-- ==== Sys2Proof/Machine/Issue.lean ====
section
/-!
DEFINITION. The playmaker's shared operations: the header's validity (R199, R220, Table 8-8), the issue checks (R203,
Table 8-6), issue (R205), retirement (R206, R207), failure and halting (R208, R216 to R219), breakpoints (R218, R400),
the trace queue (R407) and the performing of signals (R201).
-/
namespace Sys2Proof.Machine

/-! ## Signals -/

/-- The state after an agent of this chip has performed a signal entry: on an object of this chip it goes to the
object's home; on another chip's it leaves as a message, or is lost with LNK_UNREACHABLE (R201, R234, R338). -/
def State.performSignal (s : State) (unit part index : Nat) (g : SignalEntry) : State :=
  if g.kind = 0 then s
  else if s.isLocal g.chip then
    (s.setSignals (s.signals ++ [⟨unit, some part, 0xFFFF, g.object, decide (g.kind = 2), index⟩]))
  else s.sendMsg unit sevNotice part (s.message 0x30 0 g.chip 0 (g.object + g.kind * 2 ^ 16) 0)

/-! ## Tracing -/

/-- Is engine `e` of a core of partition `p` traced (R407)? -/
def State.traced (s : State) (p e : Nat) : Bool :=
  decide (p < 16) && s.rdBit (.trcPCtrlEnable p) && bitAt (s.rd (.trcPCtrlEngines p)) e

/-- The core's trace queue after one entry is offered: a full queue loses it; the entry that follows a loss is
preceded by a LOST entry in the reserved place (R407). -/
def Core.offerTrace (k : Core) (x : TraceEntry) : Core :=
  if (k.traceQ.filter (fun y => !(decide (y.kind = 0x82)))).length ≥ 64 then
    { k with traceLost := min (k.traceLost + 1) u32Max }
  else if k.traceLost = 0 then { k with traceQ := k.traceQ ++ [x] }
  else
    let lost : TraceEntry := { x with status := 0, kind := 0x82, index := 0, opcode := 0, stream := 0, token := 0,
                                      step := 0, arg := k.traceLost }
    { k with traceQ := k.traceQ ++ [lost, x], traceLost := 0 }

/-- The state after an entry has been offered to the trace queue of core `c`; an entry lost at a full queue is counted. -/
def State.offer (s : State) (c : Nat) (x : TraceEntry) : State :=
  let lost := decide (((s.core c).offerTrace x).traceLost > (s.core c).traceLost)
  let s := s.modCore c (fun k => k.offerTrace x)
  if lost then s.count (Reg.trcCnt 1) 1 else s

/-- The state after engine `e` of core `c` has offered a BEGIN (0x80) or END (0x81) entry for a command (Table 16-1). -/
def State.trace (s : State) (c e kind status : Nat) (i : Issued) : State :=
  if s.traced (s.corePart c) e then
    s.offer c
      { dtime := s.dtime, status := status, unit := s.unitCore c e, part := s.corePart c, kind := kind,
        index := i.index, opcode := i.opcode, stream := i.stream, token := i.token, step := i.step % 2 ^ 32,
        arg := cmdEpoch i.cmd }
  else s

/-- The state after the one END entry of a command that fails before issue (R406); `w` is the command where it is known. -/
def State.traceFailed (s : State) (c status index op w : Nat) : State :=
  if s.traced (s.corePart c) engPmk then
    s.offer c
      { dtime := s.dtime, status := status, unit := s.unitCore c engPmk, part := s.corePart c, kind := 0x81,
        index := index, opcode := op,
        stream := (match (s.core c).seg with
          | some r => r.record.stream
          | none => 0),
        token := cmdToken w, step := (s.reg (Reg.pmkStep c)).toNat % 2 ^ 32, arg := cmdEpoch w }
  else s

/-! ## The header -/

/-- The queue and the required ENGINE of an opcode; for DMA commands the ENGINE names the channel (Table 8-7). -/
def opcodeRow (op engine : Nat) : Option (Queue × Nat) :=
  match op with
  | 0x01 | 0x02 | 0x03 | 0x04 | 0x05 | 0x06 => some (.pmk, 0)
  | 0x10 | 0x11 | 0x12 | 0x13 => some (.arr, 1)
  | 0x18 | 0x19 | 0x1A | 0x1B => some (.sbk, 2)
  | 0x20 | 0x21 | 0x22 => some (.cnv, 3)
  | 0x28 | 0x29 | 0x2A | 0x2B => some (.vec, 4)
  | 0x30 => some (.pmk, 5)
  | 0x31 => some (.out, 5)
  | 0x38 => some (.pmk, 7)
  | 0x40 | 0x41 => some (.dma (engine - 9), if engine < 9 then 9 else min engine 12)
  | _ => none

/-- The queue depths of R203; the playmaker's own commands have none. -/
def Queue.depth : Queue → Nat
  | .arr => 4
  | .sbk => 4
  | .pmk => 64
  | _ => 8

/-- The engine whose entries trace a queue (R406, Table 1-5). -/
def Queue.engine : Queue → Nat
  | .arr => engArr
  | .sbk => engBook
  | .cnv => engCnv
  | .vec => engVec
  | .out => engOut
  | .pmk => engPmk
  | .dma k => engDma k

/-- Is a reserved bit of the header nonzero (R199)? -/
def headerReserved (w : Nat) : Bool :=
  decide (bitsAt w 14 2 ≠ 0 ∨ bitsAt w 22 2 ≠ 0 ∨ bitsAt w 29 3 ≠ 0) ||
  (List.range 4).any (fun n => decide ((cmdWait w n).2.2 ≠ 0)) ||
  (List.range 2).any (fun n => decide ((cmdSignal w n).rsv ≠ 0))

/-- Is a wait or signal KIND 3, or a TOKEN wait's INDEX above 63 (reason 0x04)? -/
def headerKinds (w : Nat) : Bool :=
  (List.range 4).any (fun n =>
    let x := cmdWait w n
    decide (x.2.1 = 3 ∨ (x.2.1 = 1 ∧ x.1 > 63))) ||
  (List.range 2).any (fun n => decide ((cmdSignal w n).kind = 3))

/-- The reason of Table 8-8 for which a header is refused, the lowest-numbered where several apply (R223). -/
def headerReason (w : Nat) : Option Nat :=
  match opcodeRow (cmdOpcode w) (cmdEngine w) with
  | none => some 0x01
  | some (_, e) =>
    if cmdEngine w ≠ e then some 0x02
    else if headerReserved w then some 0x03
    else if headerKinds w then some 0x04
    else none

☆ ☆ ☆ ☆

» **TASK DIRECTIONS**: Please copy out each line of the material that contains the string "Option".

» **RESULT OF THE EXERCISE**:
def opcodeRow (op engine : Nat) : Option (Queue × Nat) :=
def headerReason (w : Nat) : Option Nat :=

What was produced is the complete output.